Hi,
after upgrading from NDB 7.2.13 to 7.3.5 and 7.3.6, we experience random node crashes and finally the whole cluster dies.
Setup:
4 data nodes, 256 GB each, 6 cores with HT enabled each, no numa, pinned threads to CPUs (see config)
Crash errors are mostly (with 7.3.6):
Time: Thursday 24 July 2014 - 22:13:35
Status: Temporary error, restart node
Message: Internal program error (failed ndbrequire) (Internal error, programming error or missing error message, please report a bug)
Error: 2341
Error data: DblqhMain.cpp
Error object: DBLQH (Line: 8862) 0x00000006
Program: ndbmtd
Pid: 22137 thr: 3
Version: mysql-5.6.19 ndb-7.3.6
Trace: /mnt/data/cluster/ndb_4_trace.log.9 [t1..t10]

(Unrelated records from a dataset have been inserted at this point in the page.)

theorem GateLawful.answer {s : State} (h : GateLawful s) (o : CommandOutcome) : GateLawful (s.answer o) :=
  h.of_unchanged ⟨rfl, rfl, rfl⟩

theorem nextGateLawful_execStart {s : State} (h : GateLawful s) : NextGateLawful (execStart s) := by
  unfold execStart
  split
  · exact nextGateLawful_next (GateLawful.of_unchanged (gateLawful_changeRunState _ .priming) ⟨rfl, rfl, rfl⟩)
  · exact nextGateLawful_next (h.answer _)

theorem GateLawful.acceptPause {s : State} (h : GateLawful s) : GateLawful s.acceptPause := by
  unfold State.acceptPause
  split
  · split
    · exact h.of_unchanged (by simp)
    · exact gateLawful_enterHeld s _
  · exact gateLawful_enterHeld s _

theorem nextGateLawful_execPause {s : State} (h : GateLawful s) : NextGateLawful (execPause s) := by
  unfold execPause
  split
  · exact nextGateLawful_next (h.answer _).acceptPause
  · exact nextGateLawful_next (h.answer _).acceptPause
  · exact nextGateLawful_next (h.answer _)

theorem GateLawful.resumeFrame {s : State} (h : GateLawful s) : GateLawful s.resumeFrame := by
  unfold State.resumeFrame
  split
  · exact h
  · split
    · exact h.enterPreparing _
    · split
      · exact h.enterPreparing _
      · exact h
    · exact h

theorem GateLawful.resumeCalibrate {s : State} (h : GateLawful s) : GateLawful s.resumeCalibrate := by
  unfold State.resumeCalibrate
  split
  · exact h.of_unchanged (by simp)
  · exact h.of_unchanged (by simp)
  · exact h

theorem GateLawful.resumeCard {s : State} (h : GateLawful s) : GateLawful s.resumeCard := by
  unfold State.resumeCard
  split
  · exact h.of_unchanged (by simp)
  · exact h.resumeFrame
  · exact h.leaderCycle
  · exact h.resumeCalibrate
  all_goals exact h

theorem GateLawful.resumeRunning {s : State} (h : GateLawful s) : GateLawful s.resumeRunning := by
  unfold State.resumeRunning
  split
  · split
    · exact h.resumeCard
    · split
      · exact h.actAnew
      · exact h
  · exact h.advance

theorem GateLawful.resumeAt {s : State} (h : GateLawful s) (p : ResumePoint) : GateLawful (s.resumeAt p) := by
  cases p with
  | priming stage => exact h.resumePriming stage
  | waiting => exact h.of_unchanged (t := s.seekDeck) (by simp)
  | running => exact h.resumeRunning

theorem gateLawful_acceptResume (s : State) (p : ResumePoint) : GateLawful (s.acceptResume p) :=
  (gateLawful_changeRunState _ _).resumeAt p

theorem nextGateLawful_execResume {s : State} (h : GateLawful s) : NextGateLawful (execResume s) := by
  unfold execResume
  split
  · exact nextGateLawful_next (gateLawful_acceptResume s _)
  · split
    · exact nextGateLawful_next (gateLawful_acceptResume s _)
    · exact nextGateLawful_next (h.answer _)
  · exact nextGateLawful_next (h.answer _)

theorem GateLawful.stopCard {s : State} (h : GateLawful s) : GateLawful s.stopCard := by
  unfold State.stopCard
  split
  · split
    · exact gateLawful_endRun s
    · split
      · exact gateLawful_endRun s
      · exact h
      · exact h
      · exact h.of_unchanged (by simp)
  · split
    · exact h
    · exact gateLawful_endRun s
  · exact h
  · exact h
  · exact gateLawful_endRun _
  · exact gateLawful_endRun s

theorem GateLawful.acceptStop {s : State} (h : GateLawful s) : GateLawful s.acceptStop := by
  have hpending : GateLawful (s.setRun { s.run with stopPending := true }) := h.of_unchanged ⟨rfl, rfl, rfl⟩
  unfold State.acceptStop
  dsimp only
  split
  · split_ifs
    · exact hpending
    · exact hpending.stopCard
    · exact gateLawful_endRun _
  · exact gateLawful_endRun _

theorem nextGateLawful_execStop {s : State} (h : GateLawful s) : NextGateLawful (execStop s) := by
  unfold execStop
  split
  · exact nextGateLawful_next (h.answer _).acceptStop
  · exact nextGateLawful_next (h.answer _).acceptStop
  · exact nextGateLawful_next (h.answer _).acceptStop
  · exact nextGateLawful_next (h.answer _).acceptStop
  · exact nextGateLawful_next (h.answer _)

theorem GateLawful.abortCard {s : State} (h : GateLawful s) : GateLawful s.abortCard := by
  unfold State.abortCard
  split
  · split
    · exact gateLawful_endRun s
    · split
      · exact gateLawful_endRun s
      · exact h.of_unchanged (by simp)
      · exact h
      · exact h.of_unchanged (by simp)
  · split
    · exact h
    · exact gateLawful_endRun s
  · exact gateLawful_endRun _
  · exact gateLawful_endRun s

theorem GateLawful.acceptAbort {s : State} (h : GateLawful s) : GateLawful s.acceptAbort := by
  have hpending : GateLawful (s.setRun { s.run with stopPending := true, abortRecord := true }) :=
    h.of_unchanged ⟨rfl, rfl, rfl⟩
  unfold State.acceptAbort
  dsimp only
  split
  · exact h
  · exact gateLawful_endRun _
  · split
    · exact hpending.abortCard
    · exact gateLawful_endRun _
  · exact gateLawful_endRun _

theorem nextGateLawful_execAbort {s : State} (h : GateLawful s) : NextGateLawful (execAbort s) := by
  unfold execAbort
  split
  · exact nextGateLawful_next (h.answer _)
  · exact nextGateLawful_next (h.answer _).acceptAbort

theorem nextGateLawful_execSpinDown {s : State} (h : GateLawful s) : NextGateLawful (execSpinDown s) := by
  unfold execSpinDown
  dsimp only
  split
  · split
    · exact nextGateLawful_next ((h.answer .accepted).of_unchanged (by simp)).stopScan
    · exact nextGateLawful_next (h.answer _)
  · exact nextGateLawful_next (h.answer _)

theorem nextGateLawful_execRunaddrWrite {s : State} (h : GateLawful s) (high : Bool) (value : BitVec 32) :
    NextGateLawful (execRunaddrWrite high value s) := by
  unfold execRunaddrWrite
  split
  · exact nextGateLawful_next (h.of_unchanged (by simp))
  · exact nextGateLawful_next h

/-! ## The scan's events (R78 to R110) -/

theorem nextGateLawful_execSosEvent {s : State} (h : GateLawful s) : NextGateLawful (execSosEvent s) := by
  unfold execSosEvent
  dsimp only
  split_ifs
  · exact nextGateLawful_next h
  · exact nextGateLawful_next (GateLawful.sosStages (h.of_unchanged (by simp)))
  · exact nextGateLawful_next (h.of_unchanged (by simp))

theorem nextGateLawful_execIndexEvent {s : State} (h : GateLawful s) : NextGateLawful (execIndexEvent s) := by
  unfold execIndexEvent
  split
  · exact nextGateLawful_next h
  · exact nextGateLawful_next (h.of_unchanged (by simp))

theorem nextGateLawful_execWatchdogExpiry {s : State} (h : GateLawful s) : NextGateLawful (execWatchdogExpiry s) := by
  unfold execWatchdogExpiry
  split
  · exact nextGateLawful_next h.stopScan
  · exact nextGateLawful_next h

theorem nextGateLawful_execQualifiedLevelFall {s : State} (h : GateLawful s) (input : SensorInput) :
    NextGateLawful (execQualifiedLevelFall input s) := by
  cases input with
  | startOfScan => exact nextGateLawful_next ((h.of_unchanged (by simp)).ite h)
  | index => exact nextGateLawful_next ((h.of_unchanged (by simp)).ite h)
  | perforation => exact nextGateLawful_next ((h.of_unchanged (by simp)).ite h)

theorem nextGateLawful_execPixelWindowOpen {s : State} (h : GateLawful s) : NextGateLawful (execPixelWindowOpen s) := by
  unfold execPixelWindowOpen
  split
  · exact nextGateLawful_next (h.of_unchanged (by simp))
  · exact nextGateLawful_next h

theorem nextGateLawful_execRasterPositionInterval {s : State} (h : GateLawful s) :
    NextGateLawful (execRasterPositionInterval s) := by
  unfold execRasterPositionInterval
  split
  · split
    · exact nextGateLawful_next (h.of_unchanged (by simp))
    · exact nextGateLawful_next h
  · exact nextGateLawful_next h

theorem nextGateLawful_execPixelWindowEnd {s : State} (h : GateLawful s) : NextGateLawful (execPixelWindowEnd s) := by
  unfold execPixelWindowEnd
  split
  · exact nextGateLawful_next (h.of_unchanged (by simp))
  · exact nextGateLawful_next h

theorem nextGateLawful_execMonitorWindowOpen {s : State} (h : GateLawful s) :
    NextGateLawful (execMonitorWindowOpen s) := by
  unfold execMonitorWindowOpen
  split
  · exact nextGateLawful_next (h.of_unchanged (by simp))
  · exact nextGateLawful_next h

theorem nextGateLawful_execMonitorWindowEnd {s : State} (h : GateLawful s) :
    NextGateLawful (execMonitorWindowEnd s) := by
  unfold execMonitorWindowEnd
  split
  · exact nextGateLawful_next (h.of_unchanged (by simp))
  · exact nextGateLawful_next h

theorem GateLawful.settleDone {s : State} (h : GateLawful s) : GateLawful s.settleDone := by
  unfold State.settleDone
  split
  · split
    · exact h.primingStage7
    · exact h
  · split
    · exact h.finishCalibrate
    · exact h

theorem GateLawful.useSettle {s : State} (h : GateLawful s) (m : Nat) : GateLawful (s.useSettle m) := by
  have hstep : GateLawful (s.setPower (s.power.settleStep s.rb.power m).1) := h.of_unchanged (by simp)
  unfold State.useSettle
  dsimp only
  split
  · exact hstep
  · exact hstep.settleDone
  · exact hstep.halt _

theorem GateLawful.regulate {s : State} (h : GateLawful s) (ch : Channel) (m : Nat) : GateLawful (s.regulate ch m) := by
  cases hrises : limitRises s.power s.rb.power ch m with
  | true =>
    rw [State.regulate_of_rises hrises]
    exact h.of_unchanged (by simp [State.limitRise_run])
  | false =>
    rw [State.regulate_of_not_rises hrises]
    exact h.of_unchanged (by simp)

theorem GateLawful.useRegulate {s : State} (h : GateLawful s) (ch : Channel) (m : Nat) :
    GateLawful (s.useRegulate ch m) := by
  unfold State.useRegulate
  dsimp only
  split
  · split
    · exact GateLawful.laserDark (h.of_unchanged (by simp))
    · exact h.of_unchanged (by simp)
  · exact h.regulate ch m

theorem GateLawful.useReading {s : State} (h : GateLawful s) (m : Sample) (reading : Nat) :
    GateLawful (s.useReading m reading) := by
  unfold State.useReading
  split
  · split
    · exact h.useRegulate _ _
    · exact h.useSettle _
  · exact h

theorem nextGateLawful_execConversionCompletion {s : State} (h : GateLawful s) (reading : BitVec 10) :
    NextGateLawful (execConversionCompletion reading s) := by
  unfold execConversionCompletion
  split
  · exact nextGateLawful_next (GateLawful.useReading (h.of_unchanged (by simp)) _ _)
  · exact nextGateLawful_next h

theorem nextGateLawful_execFrameLockWaitExpiry {s : State} (h : GateLawful s) :
    NextGateLawful (execFrameLockWaitExpiry s) := by
  unfold execFrameLockWaitExpiry
  split
  · exact nextGateLawful_next h
  · split
    · dsimp only
      split
      · exact nextGateLawful_next (h.of_unchanged (by simp))
      · exact nextGateLawful_next (GateLawful.halt (h.of_unchanged (by simp)) _)
    · exact nextGateLawful_next h
    · exact nextGateLawful_next h

theorem nextGateLawful_execPrimingLockWaitExpiry {s : State} (h : GateLawful s) :
    NextGateLawful (execPrimingLockWaitExpiry s) := by
  unfold execPrimingLockWaitExpiry
  split
  · dsimp only
    split
    · exact nextGateLawful_next (h.of_unchanged (by simp))
    · exact nextGateLawful_next (GateLawful.halt (h.of_unchanged (by simp)) _)
  · exact nextGateLawful_next h

theorem nextGateLawful_execSettleLockTimeoutExpiry {s : State} (h : GateLawful s) :
    NextGateLawful (execSettleLockTimeoutExpiry s) := by
  unfold execSettleLockTimeoutExpiry
  split
  · dsimp only
    split
    · exact nextGateLawful_next (h.of_unchanged (by simp))
    · exact nextGateLawful_next (GateLawful.halt (h.of_unchanged (by simp)) _)
  · exact nextGateLawful_next h

theorem nextGateLawful_execMotorReferenceToggle {s : State} (h : GateLawful s) :
    NextGateLawful (execMotorReferenceToggle s) := by
  unfold execMotorReferenceToggle
  split
  · exact nextGateLawful_next (h.of_unchanged (by simp))
  · exact nextGateLawful_next h

/-! ## The ends of reads and the poll timer (R50 to R53, R66, R133, R145, R148) -/

theorem nextGateLawful_execLineReadComplete {s : State} (h : GateLawful s) (id : Nat) (answer : Answer) :
    NextGateLawful (execLineReadComplete id answer s) := by
  unfold execLineReadComplete
  split
  · exact nextGateLawful_next (h.of_unchanged (by simp))
  · exact nextGateLawful_next h

theorem nextGateLawful_execLineReadTimerExpiry {s : State} (h : GateLawful s) (id : Nat) :
    NextGateLawful (execLineReadTimerExpiry id s) := by
  unfold execLineReadTimerExpiry
  split
  · exact nextGateLawful_next (h.of_unchanged (by simp))
  · exact nextGateLawful_next h

theorem GateLawful.afterLoadRead {s : State} (h : GateLawful s) : GateLawful s.afterLoadRead := by
  unfold State.afterLoadRead
  split
  · split
    · exact h.finishLoad _
    · exact h.of_unchanged (by simp)
  · exact h

theorem GateLawful.endLoadRead {s : State} (h : GateLawful s) (e : LoadRead) (data : Option (List Byte)) :
    GateLawful (s.endLoadRead e data) := by
  unfold State.endLoadRead
  dsimp only
  split
  · exact GateLawful.afterLoadRead (h.of_unchanged (by simp))
  · exact h.of_unchanged (by simp)

theorem nextGateLawful_execLoadReadComplete {s : State} (h : GateLawful s) (id : Nat) (answer : Answer) :
    NextGateLawful (execLoadReadComplete id answer s) := by
  unfold execLoadReadComplete
  split
  · exact nextGateLawful_next (h.endLoadRead _ _)
  · exact nextGateLawful_next h

theorem nextGateLawful_execLoadReadExpiry {s : State} (h : GateLawful s) (id : Nat) :
    NextGateLawful (execLoadReadExpiry id s) := by
  unfold execLoadReadExpiry
  split
  · exact nextGateLawful_next (h.endLoadRead _ _)
  · exact nextGateLawful_next h

theorem nextGateLawful_execRunBlockReadEnd {s : State} (h : GateLawful s) (id : Nat) (result : ReadEnd) :
    NextGateLawful (execRunBlockReadEnd id result s) := by
  unfold execRunBlockReadEnd
  split
  · dsimp only
    split_ifs
    · exact nextGateLawful_next (gateLawful_validateStart _ _ _)
    · exact nextGateLawful_next (h.of_unchanged (by simp))
    · exact nextGateLawful_next h
  · exact nextGateLawful_next h

theorem nextGateLawful_execHeaderReadEnd {s : State} (h : GateLawful s) (id : Nat) (result : ReadEnd) :
    NextGateLawful (execHeaderReadEnd id result s) := by
  unfold execHeaderReadEnd
  split
  · split_ifs
    · exact nextGateLawful_next (h.actOnHeader _)
    · exact nextGateLawful_next (h.of_unchanged (by simp))
    · exact nextGateLawful_next h
  · exact nextGateLawful_next h

theorem nextGateLawful_execPollTimerExpiry {s : State} (h : GateLawful s) : NextGateLawful (execPollTimerExpiry s) := by
  unfold execPollTimerExpiry
  split
  · exact nextGateLawful_next (h.of_unchanged (by simp))
  · exact nextGateLawful_next h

With 7.3.5 we encountered:
(Version 7.3.5)
tatus: Temporary error, restart node
Message: Assertion (Internal error, programming error or missing error message, please report a bug)
Error: 2301
Error data: Illegal signal received (GSN 40 not added)
Error object: Illegal signal received (GSN 40 not added)
Program: ndbmtd
Pid: 6029 thr: 0
Version: mysql-5.6.17 ndb-7.3.5
Trace: /mnt/data/cluster/ndb_6_trace.log.8 [t1..t10]
More details here
http://bugs.mysql.com/bug.php?id=73339
Cluster was upgraded with rolling restart first. After the crashes, we started the nodes with --initial and restored the data with ndb_restore. No we do this nearly twice a day since Monday - memory usage is around 63% of configured cluster memory.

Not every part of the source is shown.